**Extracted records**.
<<<<
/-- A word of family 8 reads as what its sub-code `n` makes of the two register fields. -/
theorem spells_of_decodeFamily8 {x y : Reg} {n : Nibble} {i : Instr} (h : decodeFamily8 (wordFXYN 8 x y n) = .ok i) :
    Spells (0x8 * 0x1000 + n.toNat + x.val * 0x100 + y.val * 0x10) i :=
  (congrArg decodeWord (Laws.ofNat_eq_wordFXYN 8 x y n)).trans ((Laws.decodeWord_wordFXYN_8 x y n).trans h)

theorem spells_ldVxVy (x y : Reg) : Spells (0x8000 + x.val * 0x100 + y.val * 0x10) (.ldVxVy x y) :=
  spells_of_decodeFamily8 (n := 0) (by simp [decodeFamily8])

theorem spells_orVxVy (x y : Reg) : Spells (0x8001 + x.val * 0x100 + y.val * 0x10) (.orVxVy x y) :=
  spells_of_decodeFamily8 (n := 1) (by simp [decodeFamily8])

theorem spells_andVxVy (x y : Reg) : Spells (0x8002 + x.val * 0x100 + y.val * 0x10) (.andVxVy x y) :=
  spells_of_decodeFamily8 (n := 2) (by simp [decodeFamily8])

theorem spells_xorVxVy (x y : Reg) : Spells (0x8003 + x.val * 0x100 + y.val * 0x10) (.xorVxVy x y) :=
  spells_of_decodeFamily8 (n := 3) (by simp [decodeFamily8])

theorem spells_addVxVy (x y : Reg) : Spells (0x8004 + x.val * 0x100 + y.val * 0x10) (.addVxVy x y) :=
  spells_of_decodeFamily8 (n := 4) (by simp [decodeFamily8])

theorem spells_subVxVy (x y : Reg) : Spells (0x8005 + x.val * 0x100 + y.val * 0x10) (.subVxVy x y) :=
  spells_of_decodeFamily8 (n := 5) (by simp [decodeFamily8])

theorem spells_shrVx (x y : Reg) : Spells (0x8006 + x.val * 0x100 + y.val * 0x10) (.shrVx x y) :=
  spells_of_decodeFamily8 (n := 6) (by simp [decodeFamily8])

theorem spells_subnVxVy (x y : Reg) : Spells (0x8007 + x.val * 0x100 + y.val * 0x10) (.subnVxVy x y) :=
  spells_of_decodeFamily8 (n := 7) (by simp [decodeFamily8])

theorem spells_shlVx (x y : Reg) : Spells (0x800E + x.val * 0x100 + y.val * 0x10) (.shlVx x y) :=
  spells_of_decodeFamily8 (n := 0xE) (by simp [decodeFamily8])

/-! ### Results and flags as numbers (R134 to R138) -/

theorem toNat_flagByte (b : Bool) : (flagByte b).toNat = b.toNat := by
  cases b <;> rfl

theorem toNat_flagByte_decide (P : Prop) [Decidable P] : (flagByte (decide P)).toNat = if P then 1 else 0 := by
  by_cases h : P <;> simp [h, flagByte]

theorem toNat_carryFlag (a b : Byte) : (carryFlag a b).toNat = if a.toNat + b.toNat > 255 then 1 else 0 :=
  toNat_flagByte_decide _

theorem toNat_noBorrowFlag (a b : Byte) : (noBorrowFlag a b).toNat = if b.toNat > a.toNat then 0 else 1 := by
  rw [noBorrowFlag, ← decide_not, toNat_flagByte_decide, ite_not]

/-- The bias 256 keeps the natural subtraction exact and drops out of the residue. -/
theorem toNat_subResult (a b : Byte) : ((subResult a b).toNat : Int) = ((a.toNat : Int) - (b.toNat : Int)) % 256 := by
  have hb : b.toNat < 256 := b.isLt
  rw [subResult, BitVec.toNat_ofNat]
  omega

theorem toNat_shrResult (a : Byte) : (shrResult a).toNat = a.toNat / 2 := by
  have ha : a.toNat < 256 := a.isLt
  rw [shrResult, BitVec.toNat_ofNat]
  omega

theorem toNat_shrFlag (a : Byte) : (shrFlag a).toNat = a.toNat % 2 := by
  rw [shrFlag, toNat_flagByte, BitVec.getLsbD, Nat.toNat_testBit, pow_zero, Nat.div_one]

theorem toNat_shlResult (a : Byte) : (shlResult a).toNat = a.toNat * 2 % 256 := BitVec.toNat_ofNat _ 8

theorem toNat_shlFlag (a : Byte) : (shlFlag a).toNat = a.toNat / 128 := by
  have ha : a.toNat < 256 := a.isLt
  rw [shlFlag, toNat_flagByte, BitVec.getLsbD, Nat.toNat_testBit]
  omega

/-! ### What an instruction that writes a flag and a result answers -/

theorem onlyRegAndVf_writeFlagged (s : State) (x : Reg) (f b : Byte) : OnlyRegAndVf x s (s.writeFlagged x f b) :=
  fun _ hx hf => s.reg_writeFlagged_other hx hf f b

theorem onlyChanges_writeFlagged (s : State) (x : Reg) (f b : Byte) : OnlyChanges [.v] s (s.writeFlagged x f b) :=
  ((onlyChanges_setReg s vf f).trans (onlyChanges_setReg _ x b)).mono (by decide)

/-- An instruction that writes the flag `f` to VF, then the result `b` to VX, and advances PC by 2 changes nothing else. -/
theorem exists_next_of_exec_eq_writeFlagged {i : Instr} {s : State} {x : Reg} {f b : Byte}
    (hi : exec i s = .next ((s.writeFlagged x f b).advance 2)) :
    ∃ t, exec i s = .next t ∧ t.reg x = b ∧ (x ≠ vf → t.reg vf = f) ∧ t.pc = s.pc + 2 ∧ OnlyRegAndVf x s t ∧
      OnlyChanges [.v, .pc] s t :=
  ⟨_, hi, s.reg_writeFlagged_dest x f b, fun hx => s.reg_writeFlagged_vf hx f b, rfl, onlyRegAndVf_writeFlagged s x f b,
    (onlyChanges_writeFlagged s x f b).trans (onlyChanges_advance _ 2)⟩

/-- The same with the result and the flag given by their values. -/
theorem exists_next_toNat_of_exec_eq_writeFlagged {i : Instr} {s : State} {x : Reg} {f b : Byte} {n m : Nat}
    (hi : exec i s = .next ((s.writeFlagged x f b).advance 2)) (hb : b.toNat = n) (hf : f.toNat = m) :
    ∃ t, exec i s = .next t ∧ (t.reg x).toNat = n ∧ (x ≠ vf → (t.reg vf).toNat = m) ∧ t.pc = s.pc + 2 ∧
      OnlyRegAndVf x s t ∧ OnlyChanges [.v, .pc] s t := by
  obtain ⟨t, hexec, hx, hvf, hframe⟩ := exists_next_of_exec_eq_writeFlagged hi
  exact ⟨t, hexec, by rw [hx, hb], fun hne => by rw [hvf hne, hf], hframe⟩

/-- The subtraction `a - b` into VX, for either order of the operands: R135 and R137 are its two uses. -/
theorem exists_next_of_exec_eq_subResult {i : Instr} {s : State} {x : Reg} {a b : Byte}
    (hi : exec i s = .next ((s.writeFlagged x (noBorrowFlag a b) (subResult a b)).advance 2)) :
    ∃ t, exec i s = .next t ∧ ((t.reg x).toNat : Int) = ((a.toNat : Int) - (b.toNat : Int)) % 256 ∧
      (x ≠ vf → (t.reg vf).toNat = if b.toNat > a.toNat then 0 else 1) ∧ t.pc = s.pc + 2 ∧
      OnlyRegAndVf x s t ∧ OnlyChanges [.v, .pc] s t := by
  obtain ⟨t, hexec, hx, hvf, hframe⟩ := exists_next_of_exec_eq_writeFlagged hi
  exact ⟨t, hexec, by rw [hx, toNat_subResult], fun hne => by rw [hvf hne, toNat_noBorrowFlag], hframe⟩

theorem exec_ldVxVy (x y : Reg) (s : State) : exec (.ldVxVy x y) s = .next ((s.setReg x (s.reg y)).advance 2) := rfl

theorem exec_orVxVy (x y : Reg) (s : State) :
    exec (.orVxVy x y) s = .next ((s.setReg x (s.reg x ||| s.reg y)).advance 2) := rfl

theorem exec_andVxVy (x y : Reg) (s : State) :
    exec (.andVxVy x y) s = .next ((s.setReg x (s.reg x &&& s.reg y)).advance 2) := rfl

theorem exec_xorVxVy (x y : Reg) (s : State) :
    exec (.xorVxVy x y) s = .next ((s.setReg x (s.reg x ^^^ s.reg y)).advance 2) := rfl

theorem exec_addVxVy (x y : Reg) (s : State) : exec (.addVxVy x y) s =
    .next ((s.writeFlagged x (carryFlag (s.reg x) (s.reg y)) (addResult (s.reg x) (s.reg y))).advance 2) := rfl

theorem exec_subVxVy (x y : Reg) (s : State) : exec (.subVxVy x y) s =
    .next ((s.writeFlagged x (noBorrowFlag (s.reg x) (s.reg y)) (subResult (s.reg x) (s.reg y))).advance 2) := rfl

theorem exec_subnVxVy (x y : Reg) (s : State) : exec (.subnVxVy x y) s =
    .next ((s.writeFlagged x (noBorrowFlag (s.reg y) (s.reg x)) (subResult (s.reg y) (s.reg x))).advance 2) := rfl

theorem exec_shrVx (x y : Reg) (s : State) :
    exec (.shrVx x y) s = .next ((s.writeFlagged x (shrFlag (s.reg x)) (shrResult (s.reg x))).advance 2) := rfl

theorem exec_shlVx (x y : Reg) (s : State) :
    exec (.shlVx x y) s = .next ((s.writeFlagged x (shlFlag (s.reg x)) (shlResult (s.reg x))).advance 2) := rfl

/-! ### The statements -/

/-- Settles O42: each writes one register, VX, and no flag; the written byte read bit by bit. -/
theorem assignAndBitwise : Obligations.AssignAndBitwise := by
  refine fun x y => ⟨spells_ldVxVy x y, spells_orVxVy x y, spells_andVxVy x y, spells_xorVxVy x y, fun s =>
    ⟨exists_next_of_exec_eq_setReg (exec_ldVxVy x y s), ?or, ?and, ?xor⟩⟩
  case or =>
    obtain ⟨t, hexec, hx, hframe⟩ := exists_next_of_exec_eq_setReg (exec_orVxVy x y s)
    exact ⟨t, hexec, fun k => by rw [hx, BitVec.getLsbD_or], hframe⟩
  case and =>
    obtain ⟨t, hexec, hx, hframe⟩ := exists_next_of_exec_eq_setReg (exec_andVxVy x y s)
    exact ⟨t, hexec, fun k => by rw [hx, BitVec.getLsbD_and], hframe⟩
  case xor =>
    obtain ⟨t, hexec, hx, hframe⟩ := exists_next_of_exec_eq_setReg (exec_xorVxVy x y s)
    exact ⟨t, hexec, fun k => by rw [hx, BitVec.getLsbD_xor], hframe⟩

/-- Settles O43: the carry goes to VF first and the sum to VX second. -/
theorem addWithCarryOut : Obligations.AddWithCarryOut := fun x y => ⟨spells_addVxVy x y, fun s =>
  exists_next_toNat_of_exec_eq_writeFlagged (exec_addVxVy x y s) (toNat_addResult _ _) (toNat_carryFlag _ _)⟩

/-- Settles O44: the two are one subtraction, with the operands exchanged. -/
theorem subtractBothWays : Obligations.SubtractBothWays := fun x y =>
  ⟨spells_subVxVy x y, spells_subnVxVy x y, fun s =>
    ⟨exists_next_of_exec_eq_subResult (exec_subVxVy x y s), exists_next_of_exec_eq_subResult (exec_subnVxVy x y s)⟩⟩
>>>>
**WHAT IS NEEDED**.
All lines above with the word "register" need to be reported.

**RESPONSE TO THE EXERCISE**.
/-- A word of family 8 reads as what its sub-code `n` makes of the two register fields. -/
/-- Settles O42: each writes one register, VX, and no flag; the written byte read bit by bit. -/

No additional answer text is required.